→ **What this task involves**
Your task is to copy the stretch of lines in the records below that begins with the line containing "[q] ∧ t.ctxs = s.ctxs" and ends with the line containing "t.boiler.leases = b.leases)))", exactly as written, with nothing added.

-------- The input

/-! ### Boiler (R34, R415 to R430) -/

/-- Boiler asks for leave for its own work, grants the one request of a budget that fits and keeps one that does not, records an overrun, switches
a domain on, measures, changes pace, and sends CLEAR_FAULTS at a fault of PMBus (R34, R418, R420 to R422, R425, R428, R429). -/
def Obligations.BoilerActs : Prop :=
  ∀ (s : State),
    let b := s.boiler
    (∀ k : BoilerWork, s.powered = true → s.workDue k = true → b.stopped = false →
      b.denied (s.leaveReq (.boiler k) false 0 (b.workAmount k) 65535 none (s.workLst k)) = false →
      Completes (.leaveRequest k) s (fun t => (∃ q, t.boiler.waiting = b.waiting ++ [q] ∧ q.owner = .boiler k ∧ q.amount = b.workAmount k
        ∧ q.plant = false ∧ q.cls = 0 ∧ q.lst = s.workLst k) ∧ t.boiler.leases = b.leases ∧ t.ctxs = s.ctxs ∧ SameBytes s t))
    ∧ (∀ (q : LeaveReq) (c : Nat), b.waiting = [q] → q.owner = .context c → q.lease = none → s.qz.debugHalt = false → b.stopped = false → b.measOver = false →
        b.lowering = false → (s.ctx c).wait ≠ .flverLeave →
      let l : Lease :=
        { owner := .context c, plant := q.plant, cls := q.cls, amount := q.amount, estMs := q.estMs, granted := s.now, overrun := false }
      (b.freeLease.isSome = true → b.fitsOpen q = true → Completes (.boilerEvaluate q.plant) s (fun t =>
        (∃ n, (t.ctx c).answer = .granted n ∧ b.lease n = none ∧ t.boiler.lease n = some l ∧ n ∈ (t.ctx c).leases)
          ∧ t.boiler.waiting = [] ∧ ∀ e, e ≠ c → t.ctx e = s.ctx e))
      ∧ (b.fitsOpen q = false → Completes (.boilerEvaluate q.plant) s (fun t => t.boiler.waiting = [q] ∧ t.ctxs = s.ctxs
          ∧ t.boiler.leases = b.leases)))
    ∧ (∀ n l, b.lease n = some l → l.overdue s.now = true → l.overrun = false → Completes (.leaseOverrun n) s (fun t =>
        t.boiler.lease n = some { l with overrun := true } ∧ t.boiler.overrun = satInc32 b.overrun
          ∧ bitAt (t.boiler.event.get .slate) 2 = true ∧ bitAt (t.boiler.event.get .granite) 2 = true ∧ t.ctxs = s.ctxs))
    ∧ (∀ d, b.switching.contains d = true → 32 ≤ d → d < 48 → Completes (.domainOn d) s (fun t =>
        d ∈ t.boiler.domains ∧ d ∉ t.boiler.switching ∧ { t with boiler := b } = s))
    ∧ (∀ milliV ma, s.powered = true → milliV < 65536 → ma < 65536 → milliV * ma / 100 ≤ b.capacity false → b.measOver = false →
        Completes (.boilerMeasure milliV ma) s (fun t => t.boiler.railMv = milliV ∧ t.boiler.railMa100 = ma
          ∧ t.boiler.meas = satAt 65535 (milliV * ma / 100) ∧ t.boiler.overRun = 0 ∧ { t with boiler := b } = s))
    ∧ (∀ milliV ma, s.powered = true → b.capacity false < milliV * ma / 100 → b.measOver = false → 2 ≤ b.overRun →
        Completes (.boilerMeasure milliV ma) s (fun t => t.boiler.measOver = true ∧ bitAt (t.boiler.event.get .slate) 3 = true
          ∧ bitAt (t.boiler.event.get .granite) 3 = true))
    ∧ (∀ v : W32, s.done = true → b.job = none → b.pmbusFault = false → b.stopped = false →
      let p := bits v.toNat 0 2
      let rail := railOf p b.modePace.granite
      paceMv b.rail < paceMv rail → b.paceFits rail = true → p ≠ b.pace.slate → Completes (.paceChange .slate v) s (fun t =>
        t.boiler.modePace = ⟨p, b.modePace.granite⟩
          ∧ t.boiler.job = some { sent := true, slate := p, granite := b.modePace.granite, rail := rail }
          ∧ t.out = s.out ++ [.pmbusVout (paceMv rail)] ∧ t.boiler.rail = b.rail))
    ∧ (∀ (j : PaceJob) (milliV : Nat), b.job = some j → j.sent = true → b.pmbusFault = false → b.waiting = [] →
        milliV ≤ paceMv j.rail + 15 → paceMv j.rail ≤ milliV + 15 → Completes (.paceDone milliV) s (fun t =>
          t.boiler.rail = j.rail ∧ t.boiler.pace = ⟨j.slate, j.granite⟩ ∧ t.boiler.job = none ∧ bitAt (t.boiler.event.get .slate) 0 = true
            ∧ bitAt (t.boiler.event.get .granite) 0 = true ∧ t.ctxs = s.ctxs))
    ∧ (s.powered = true → Completes (.pmbusAlert none) s (fun t => t.boiler.pmbusFault = true ∧ (∃ l, t.out = l ++ [.pmbusClear]) ∧ bitAt (t.boiler.event.get .slate) 4 = true
        ∧ bitAt (t.boiler.event.get .granite) 4 = true ∧ t.ctxs = s.ctxs))

/-! ### Quartz and the statistics (R434 to R458) -/

/-- Quartz runs on its reference with nothing written to a compare unit (R434, R442). -/
def Sys2Proof.Machine.OnReference (s : State) : Prop :=
  s.qz.lf = false ∧ s.pw.lost = false ∧ s.pw.railsOk = true ∧ s.qz.writes = []

/-- A loss of the reference enters LF running, in which an edge sets the counter; an absent LF clock is reported, and an edge ends the report
(log 18); a write to a compare unit takes
effect at the advance that follows, which on the reference the command performs itself (log 1), and a match fires the unit, once or again after its interval; an accepted SYNC edge is counted; and the
low word of a linked counter keeps the high word for the read that follows (R435 to R443, R445). -/
def Obligations.QuartzCounts : Prop :=
  ∀ (s : State) (w : World),
    let z := s.qz
    let now := (z.now + Config.advanceNs) % 2 ^ 64
    (s.powered = true → z.lf = false → (s.fc.buf.filter (fun r => msgSource r.msg = 99)).length < 4 → Completes (.refLost true) s (fun t => t.qz.lf = true
        ∧ t.qz.refLost = true ∧ t.qz.lfCnt = satInc32 z.lfCnt ∧ t.qz.refLostBit = true ∧ t.qz.now = z.now
        ∧ t.fc.buf = s.fc.buf ++ [⟨faultMsg 99 0 0x13 1 none false, none⟩]))
    ∧ (s.powered = true → z.lf = false → ∀ good : Bool, Completes (.lfEdge good) s (fun t => t.qz = { z with
          lfAbsent := false, tL := z.now, lfEdges := 0, goodPeriods := if good then Nat.min 32 (z.goodPeriods + 1) else 0 }
        ∧ { t with qz := z } = s))
    ∧ (s.powered = true → z.lf = true → z.writes = [] → z.now < 2 ^ 64 → z.tL + (z.lfEdges + 1) * 1953125 / 64 < 2 ^ 64 →
        Completes (.lfEdge false) s (fun t => t.qz.now = Nat.max z.now (z.tL + (z.lfEdges + 1) * 1953125 / 64)
          ∧ t.qz.lfEdges = z.lfEdges + 1 ∧ t.qz.lf = true ∧ t.qz.units = z.units))
    ∧ (s.powered = true → z.lf = false → z.lfAbsent = false → (s.fc.buf.filter (fun r => msgSource r.msg = 99)).length < 4 → ∀ r : Bool,
        Completes (.lfAbsent r) s (fun t => t.qz = { z with lfAbsent := true }
          ∧ t.fc.buf = s.fc.buf ++ [⟨faultMsg 99 0 0x13 2 none true, none⟩]))
    ∧ (∀ u, OnReference s → s.done = true → s.cmpWorld u = some w → (s.cmp u).lock = false → (s.cmp u).arm = false →
      let x := s.cmp u
      (∀ v : W32, Completes (.cmpTgtWrite w u v) s (fun t => t.qz.now = now ∧ t.cmp u = { x with tgt := v, tgtLate := cmpPassed v.toNat now }
        ∧ ∀ m, m ≠ u → t.cmp m = s.cmp m))
      ∧ (∀ v : W32, (v = 0 ∨ 1000 ≤ v.toNat ∧ v.toNat ≤ 2000000000) → Completes (.cmpIntWrite w u v) s (fun t => t.qz.now = now
        ∧ t.cmp u = { x with int := v } ∧ ∀ m, m ≠ u → t.cmp m = s.cmp m))
      ∧ (∀ v : W32, v.getLsbD 0 = true → z.window = true → cmpPassed x.tgt.toNat now = false → Completes (.cmpArmWrite w u v) s (fun t =>
        t.qz.now = now ∧ (t.cmp u).arm = true ∧ (t.cmp u).irq = v.getLsbD 1 ∧ (t.cmp u).tgt = x.tgt ∧ (t.cmp u).fired = x.fired
          ∧ (bits v.toNat 16 11 < (s.wcfg w).msixCount → (t.cmp u).vec = bits v.toNat 16 11) ∧ ∀ m, m ≠ u → t.cmp m = s.cmp m)))
    ∧ (∀ u, s.attic.config = .image → (s.cmp u).matchesAt z.window z.prev z.now = true →
      ((s.cmp u).int = 0 → Completes (.compareMatch u) s (fun t => (t.cmp u).fired = true ∧ (t.cmp u).pend = true ∧ (t.cmp u).arm = false
        ∧ (t.cmp u).tgt = (s.cmp u).tgt ∧ (∀ m, m ≠ u → t.cmp m = s.cmp m)))
      ∧ ((s.cmp u).int ≠ 0 → (s.cmp u).int.toNat ≤ 2000000000 → cmpPassed (s.cmp u).tgt.toNat z.now = true → Completes (.compareMatch u) s (fun t => (t.cmp u).fired = true ∧ (t.cmp u).pend = true ∧ (t.cmp u).arm = true
        ∧ (∃ n, 1 ≤ n ∧ (t.cmp u).tgt = BitVec.ofNat 32 ((s.cmp u).tgt.toNat + n * (s.cmp u).int.toNat)
          ∧ cmpPassed ((s.cmp u).tgt.toNat + n * (s.cmp u).int.toNat) z.now = false
          ∧ (∀ m, 1 ≤ m → m < n → cmpPassed ((s.cmp u).tgt.toNat + m * (s.cmp u).int.toNat) z.now = true)
          ∧ (t.cmp u).missed = satAt 65535 ((s.cmp u).missed + n - 1))
        ∧ (∀ m, m ≠ u → t.cmp m = s.cmp m))))
    ∧ (∀ since : Nat, s.powered = true → z.lf = false → since + 1000 ≤ s.now → z.sync + 100000 ≤ since → z.syncFalling = false →
        (s.stats.get .slate).syncEn = false → (s.stats.get .granite).syncEn = false → Completes (.statSync since true) s (fun t =>
          t.qz = { z with sync := since, syncCnt := satInc32 z.syncCnt } ∧ { t with qz := z } = s))
    ∧ (s.powered = true → s.done = true → Completes (.linkedLowRead w 0x400000) s (fun t => t.out = s.out ++ [.readData (BitVec.ofNat 64 (z.now % 2 ^ 32))]
        ∧ t.qz.snap.get w = { low := some 0x400000, high := BitVec.ofNat 32 (z.now / 2 ^ 32) } ∧ t.qz.now = z.now))
    ∧ (s.powered = true → s.done = true → (z.snap.get w).low = some 0x400000 → Completes (.linkedHighRead w 0x400004) s (fun t =>
        t = { s with out := s.out ++ [.readData (BitVec.ofNat 64 (z.snap.get w).high.toNat)] }))
    ∧ (s.powered = true → s.done = true → (z.snap.get w).low ≠ some 0x400000 → Completes (.linkedHighRead w 0x400004) s (fun t =>
        t.out = s.out ++ [.readData (BitVec.ofNat 64 (z.now / 2 ^ 32 % 2 ^ 32))] ∧ t.qz.torn.get w = true ∧ t.qz.now = z.now))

----------------

→ **Answer area**
      ∧ (b.fitsOpen q = false → Completes (.boilerEvaluate q.plant) s (fun t => t.boiler.waiting = [q] ∧ t.ctxs = s.ctxs
          ∧ t.boiler.leases = b.leases)))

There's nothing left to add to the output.